▶ **What you have to do**
Whenever a line carries the word "every", pull it out of the entries.

[Collected data entries]
────────
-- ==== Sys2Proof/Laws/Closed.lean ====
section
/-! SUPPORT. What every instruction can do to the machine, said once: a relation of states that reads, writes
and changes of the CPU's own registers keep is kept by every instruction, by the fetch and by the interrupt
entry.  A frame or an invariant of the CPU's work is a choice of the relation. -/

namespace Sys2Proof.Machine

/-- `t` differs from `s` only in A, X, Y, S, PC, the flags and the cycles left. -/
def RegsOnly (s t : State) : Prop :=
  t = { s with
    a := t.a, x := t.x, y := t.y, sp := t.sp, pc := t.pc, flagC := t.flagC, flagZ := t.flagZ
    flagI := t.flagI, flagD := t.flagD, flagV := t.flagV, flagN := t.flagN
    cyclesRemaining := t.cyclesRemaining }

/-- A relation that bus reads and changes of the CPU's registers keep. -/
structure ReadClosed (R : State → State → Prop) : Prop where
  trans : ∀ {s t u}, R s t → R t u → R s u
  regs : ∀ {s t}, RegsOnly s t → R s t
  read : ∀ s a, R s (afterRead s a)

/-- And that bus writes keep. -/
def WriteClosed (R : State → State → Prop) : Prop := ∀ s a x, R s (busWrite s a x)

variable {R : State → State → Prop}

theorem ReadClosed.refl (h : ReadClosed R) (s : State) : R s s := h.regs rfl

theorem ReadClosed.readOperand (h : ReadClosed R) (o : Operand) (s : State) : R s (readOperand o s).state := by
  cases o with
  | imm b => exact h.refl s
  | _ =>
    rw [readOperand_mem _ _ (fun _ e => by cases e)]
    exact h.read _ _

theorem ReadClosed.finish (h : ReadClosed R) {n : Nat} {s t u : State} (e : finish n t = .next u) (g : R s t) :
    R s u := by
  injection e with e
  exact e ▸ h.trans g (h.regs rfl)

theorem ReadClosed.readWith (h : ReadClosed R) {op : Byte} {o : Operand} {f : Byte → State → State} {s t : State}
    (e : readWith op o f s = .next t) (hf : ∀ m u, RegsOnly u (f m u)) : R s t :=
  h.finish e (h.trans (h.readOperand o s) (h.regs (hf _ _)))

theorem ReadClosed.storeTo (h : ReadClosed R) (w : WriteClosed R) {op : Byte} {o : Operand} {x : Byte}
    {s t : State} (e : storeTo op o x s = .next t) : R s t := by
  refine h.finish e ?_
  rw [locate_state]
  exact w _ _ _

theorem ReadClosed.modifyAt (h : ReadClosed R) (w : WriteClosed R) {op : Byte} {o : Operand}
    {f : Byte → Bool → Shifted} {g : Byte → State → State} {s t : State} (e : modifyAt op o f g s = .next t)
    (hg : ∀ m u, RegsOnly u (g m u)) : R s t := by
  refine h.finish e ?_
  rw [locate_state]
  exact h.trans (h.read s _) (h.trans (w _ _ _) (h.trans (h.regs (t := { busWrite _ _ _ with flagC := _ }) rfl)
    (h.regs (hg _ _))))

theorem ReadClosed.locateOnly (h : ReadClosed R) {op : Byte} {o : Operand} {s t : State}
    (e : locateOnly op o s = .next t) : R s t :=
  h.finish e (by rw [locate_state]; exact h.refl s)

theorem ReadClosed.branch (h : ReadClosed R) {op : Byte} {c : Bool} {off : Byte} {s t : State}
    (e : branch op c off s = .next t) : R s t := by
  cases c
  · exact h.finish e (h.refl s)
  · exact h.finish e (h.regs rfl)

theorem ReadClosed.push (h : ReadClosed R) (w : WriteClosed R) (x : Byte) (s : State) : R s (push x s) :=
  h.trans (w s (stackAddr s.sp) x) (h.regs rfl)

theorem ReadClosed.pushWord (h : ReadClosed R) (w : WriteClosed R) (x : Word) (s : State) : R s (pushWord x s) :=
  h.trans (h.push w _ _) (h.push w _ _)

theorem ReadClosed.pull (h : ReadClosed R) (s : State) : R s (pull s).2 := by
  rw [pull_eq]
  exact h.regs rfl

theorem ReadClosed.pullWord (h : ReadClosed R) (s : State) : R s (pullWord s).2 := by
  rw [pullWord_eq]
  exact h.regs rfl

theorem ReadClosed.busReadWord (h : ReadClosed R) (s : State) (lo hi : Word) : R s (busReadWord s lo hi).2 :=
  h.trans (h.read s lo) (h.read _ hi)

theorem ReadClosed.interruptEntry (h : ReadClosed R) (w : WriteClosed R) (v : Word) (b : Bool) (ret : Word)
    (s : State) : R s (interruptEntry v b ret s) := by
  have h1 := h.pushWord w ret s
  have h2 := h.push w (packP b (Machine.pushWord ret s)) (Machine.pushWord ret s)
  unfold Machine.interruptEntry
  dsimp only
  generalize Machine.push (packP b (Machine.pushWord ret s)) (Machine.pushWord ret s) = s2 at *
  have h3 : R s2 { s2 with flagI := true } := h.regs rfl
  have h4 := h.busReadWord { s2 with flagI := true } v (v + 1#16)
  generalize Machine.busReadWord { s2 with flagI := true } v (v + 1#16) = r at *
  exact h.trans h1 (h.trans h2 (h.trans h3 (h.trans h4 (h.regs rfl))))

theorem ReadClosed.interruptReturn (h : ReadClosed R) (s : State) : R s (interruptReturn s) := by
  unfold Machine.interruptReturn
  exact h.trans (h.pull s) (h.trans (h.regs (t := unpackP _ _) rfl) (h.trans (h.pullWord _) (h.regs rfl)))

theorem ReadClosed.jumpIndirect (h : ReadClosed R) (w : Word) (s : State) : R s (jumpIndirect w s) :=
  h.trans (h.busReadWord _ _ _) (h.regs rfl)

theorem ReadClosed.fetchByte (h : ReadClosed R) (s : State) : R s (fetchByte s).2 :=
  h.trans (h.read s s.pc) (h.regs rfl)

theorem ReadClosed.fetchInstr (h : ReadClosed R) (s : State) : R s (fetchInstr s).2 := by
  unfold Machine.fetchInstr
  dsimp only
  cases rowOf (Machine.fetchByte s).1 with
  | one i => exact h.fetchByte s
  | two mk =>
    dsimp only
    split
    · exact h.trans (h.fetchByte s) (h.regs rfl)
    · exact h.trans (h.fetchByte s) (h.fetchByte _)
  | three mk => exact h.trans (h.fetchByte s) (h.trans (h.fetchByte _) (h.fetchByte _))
────────
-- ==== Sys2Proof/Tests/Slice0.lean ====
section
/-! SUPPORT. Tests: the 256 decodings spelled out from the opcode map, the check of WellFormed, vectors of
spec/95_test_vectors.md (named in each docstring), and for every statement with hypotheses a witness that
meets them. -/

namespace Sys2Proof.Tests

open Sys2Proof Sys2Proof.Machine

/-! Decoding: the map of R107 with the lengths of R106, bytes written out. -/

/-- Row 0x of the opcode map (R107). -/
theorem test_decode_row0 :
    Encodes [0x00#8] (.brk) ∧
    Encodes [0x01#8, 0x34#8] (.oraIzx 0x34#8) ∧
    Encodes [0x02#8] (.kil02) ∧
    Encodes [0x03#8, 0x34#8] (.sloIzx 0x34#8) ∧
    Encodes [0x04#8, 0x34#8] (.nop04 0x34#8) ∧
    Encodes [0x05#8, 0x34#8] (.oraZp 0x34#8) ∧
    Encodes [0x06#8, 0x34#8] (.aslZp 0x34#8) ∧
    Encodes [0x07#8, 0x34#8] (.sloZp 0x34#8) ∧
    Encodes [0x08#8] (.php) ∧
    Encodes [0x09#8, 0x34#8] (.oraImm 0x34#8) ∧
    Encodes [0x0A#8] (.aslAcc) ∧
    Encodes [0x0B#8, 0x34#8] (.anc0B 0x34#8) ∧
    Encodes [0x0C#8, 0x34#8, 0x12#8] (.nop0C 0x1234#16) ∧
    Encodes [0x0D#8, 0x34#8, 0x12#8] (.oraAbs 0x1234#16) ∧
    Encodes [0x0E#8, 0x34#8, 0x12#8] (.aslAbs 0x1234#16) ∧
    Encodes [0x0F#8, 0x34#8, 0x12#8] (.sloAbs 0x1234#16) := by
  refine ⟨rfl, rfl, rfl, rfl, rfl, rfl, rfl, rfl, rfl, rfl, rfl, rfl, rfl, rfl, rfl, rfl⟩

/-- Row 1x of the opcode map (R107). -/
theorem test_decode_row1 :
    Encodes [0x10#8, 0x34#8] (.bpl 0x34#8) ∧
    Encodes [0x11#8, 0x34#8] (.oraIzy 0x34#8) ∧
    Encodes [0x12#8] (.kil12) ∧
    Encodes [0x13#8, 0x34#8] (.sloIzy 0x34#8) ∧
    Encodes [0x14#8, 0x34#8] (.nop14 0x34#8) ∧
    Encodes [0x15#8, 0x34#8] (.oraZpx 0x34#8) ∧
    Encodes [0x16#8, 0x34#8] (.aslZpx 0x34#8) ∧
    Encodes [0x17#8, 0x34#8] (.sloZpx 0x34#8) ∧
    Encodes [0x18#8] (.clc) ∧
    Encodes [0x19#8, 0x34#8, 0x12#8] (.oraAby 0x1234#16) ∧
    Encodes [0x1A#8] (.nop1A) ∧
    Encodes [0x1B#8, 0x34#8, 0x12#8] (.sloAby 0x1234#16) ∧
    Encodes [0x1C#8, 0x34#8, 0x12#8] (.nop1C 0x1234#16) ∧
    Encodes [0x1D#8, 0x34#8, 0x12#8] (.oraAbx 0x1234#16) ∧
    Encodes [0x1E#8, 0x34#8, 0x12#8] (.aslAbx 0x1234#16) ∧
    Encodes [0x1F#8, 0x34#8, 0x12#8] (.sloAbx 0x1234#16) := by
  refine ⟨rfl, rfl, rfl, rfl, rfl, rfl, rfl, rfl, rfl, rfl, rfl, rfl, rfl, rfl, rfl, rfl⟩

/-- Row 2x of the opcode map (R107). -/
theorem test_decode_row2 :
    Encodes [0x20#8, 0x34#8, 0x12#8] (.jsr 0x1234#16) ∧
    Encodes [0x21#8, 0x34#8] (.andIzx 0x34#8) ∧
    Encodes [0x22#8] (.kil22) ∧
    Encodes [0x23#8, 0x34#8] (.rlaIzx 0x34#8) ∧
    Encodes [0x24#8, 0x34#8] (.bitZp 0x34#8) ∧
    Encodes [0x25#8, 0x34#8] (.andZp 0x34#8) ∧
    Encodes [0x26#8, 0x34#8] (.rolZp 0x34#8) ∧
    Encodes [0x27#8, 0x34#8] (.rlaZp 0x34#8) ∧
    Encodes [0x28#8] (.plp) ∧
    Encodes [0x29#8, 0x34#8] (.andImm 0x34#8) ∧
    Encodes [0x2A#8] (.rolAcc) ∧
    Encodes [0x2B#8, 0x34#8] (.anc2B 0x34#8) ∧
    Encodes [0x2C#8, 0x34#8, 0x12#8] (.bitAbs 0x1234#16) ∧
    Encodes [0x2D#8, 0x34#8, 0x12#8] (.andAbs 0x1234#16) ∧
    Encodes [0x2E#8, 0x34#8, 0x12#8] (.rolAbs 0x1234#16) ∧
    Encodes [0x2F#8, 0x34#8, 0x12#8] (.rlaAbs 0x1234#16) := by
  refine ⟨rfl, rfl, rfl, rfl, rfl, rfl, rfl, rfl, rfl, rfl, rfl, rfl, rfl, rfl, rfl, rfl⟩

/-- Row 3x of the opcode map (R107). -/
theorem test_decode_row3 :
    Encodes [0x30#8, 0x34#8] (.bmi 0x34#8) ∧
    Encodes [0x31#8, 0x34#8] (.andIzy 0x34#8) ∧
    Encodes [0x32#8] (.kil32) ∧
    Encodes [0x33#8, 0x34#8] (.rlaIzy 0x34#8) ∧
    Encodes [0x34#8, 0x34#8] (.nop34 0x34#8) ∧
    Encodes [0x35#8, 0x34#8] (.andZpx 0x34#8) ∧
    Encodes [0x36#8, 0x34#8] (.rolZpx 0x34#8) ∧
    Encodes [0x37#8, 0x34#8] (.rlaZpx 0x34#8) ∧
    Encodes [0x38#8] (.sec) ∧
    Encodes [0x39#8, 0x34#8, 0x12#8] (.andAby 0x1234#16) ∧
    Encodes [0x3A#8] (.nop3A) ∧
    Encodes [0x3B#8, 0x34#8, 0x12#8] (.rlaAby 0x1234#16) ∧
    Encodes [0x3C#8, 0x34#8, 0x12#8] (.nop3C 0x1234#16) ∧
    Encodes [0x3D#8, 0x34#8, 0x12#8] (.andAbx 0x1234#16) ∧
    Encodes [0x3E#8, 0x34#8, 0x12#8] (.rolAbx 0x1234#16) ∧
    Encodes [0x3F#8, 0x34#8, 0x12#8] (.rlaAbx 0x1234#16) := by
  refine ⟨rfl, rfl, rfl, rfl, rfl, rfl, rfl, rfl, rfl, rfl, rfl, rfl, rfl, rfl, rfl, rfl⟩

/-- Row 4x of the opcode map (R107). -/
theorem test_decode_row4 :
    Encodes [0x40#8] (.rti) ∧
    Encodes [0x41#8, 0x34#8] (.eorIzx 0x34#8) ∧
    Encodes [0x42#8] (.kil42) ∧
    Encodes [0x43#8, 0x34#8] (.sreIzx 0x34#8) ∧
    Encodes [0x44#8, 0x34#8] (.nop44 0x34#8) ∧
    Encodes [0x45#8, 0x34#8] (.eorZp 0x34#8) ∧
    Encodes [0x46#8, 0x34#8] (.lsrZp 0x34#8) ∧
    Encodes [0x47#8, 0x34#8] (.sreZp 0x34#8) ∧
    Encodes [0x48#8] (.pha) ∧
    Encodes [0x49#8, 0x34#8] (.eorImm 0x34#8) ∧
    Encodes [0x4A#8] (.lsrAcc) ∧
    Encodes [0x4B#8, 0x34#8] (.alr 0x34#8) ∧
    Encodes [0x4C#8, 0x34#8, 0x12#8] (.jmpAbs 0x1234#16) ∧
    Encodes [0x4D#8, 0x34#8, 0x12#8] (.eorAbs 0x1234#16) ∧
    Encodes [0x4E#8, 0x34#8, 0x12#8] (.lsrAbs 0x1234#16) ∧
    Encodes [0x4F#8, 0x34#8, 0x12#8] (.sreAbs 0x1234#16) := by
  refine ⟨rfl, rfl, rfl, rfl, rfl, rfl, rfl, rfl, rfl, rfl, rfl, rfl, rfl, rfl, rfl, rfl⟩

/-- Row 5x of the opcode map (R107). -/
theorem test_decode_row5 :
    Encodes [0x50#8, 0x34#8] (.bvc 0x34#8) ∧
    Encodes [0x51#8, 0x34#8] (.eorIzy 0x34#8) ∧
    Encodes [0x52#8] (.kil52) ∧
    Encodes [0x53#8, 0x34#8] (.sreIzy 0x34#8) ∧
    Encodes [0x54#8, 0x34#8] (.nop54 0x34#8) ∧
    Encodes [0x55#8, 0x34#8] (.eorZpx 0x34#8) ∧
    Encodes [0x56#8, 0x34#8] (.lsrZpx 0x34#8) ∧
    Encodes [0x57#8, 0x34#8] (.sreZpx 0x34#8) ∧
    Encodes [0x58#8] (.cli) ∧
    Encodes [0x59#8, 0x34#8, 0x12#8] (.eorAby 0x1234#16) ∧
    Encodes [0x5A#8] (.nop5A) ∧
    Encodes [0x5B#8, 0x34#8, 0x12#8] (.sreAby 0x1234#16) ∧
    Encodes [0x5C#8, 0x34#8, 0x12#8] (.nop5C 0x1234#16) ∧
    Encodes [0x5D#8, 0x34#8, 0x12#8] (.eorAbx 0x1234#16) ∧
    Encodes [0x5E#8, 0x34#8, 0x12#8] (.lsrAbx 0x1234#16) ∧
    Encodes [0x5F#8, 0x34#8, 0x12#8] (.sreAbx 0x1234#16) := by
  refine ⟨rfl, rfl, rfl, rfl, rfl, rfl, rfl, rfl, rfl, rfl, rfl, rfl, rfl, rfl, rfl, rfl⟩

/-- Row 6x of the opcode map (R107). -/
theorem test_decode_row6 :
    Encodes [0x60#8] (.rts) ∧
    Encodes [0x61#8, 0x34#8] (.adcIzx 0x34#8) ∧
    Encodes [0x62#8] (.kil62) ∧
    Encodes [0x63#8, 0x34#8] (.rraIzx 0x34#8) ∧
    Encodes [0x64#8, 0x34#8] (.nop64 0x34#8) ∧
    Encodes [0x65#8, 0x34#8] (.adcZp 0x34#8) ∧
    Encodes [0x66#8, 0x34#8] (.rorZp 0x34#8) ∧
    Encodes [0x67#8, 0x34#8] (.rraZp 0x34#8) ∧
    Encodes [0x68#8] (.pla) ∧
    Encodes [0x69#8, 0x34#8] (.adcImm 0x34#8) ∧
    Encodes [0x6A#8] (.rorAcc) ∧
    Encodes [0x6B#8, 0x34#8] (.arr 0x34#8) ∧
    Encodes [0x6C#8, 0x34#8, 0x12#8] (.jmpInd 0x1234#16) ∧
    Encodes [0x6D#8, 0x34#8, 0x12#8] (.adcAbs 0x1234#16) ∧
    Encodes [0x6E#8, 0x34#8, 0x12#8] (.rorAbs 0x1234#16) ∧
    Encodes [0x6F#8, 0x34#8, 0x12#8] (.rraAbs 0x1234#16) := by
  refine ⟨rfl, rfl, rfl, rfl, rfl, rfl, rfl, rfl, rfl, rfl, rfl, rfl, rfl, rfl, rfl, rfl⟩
────────
▶ **Output below**
/-! SUPPORT. What every instruction can do to the machine, said once: a relation of states that reads, writes
and changes of the CPU's own registers keep is kept by every instruction, by the fetch and by the interrupt
spec/95_test_vectors.md (named in each docstring), and for every statement with hypotheses a witness that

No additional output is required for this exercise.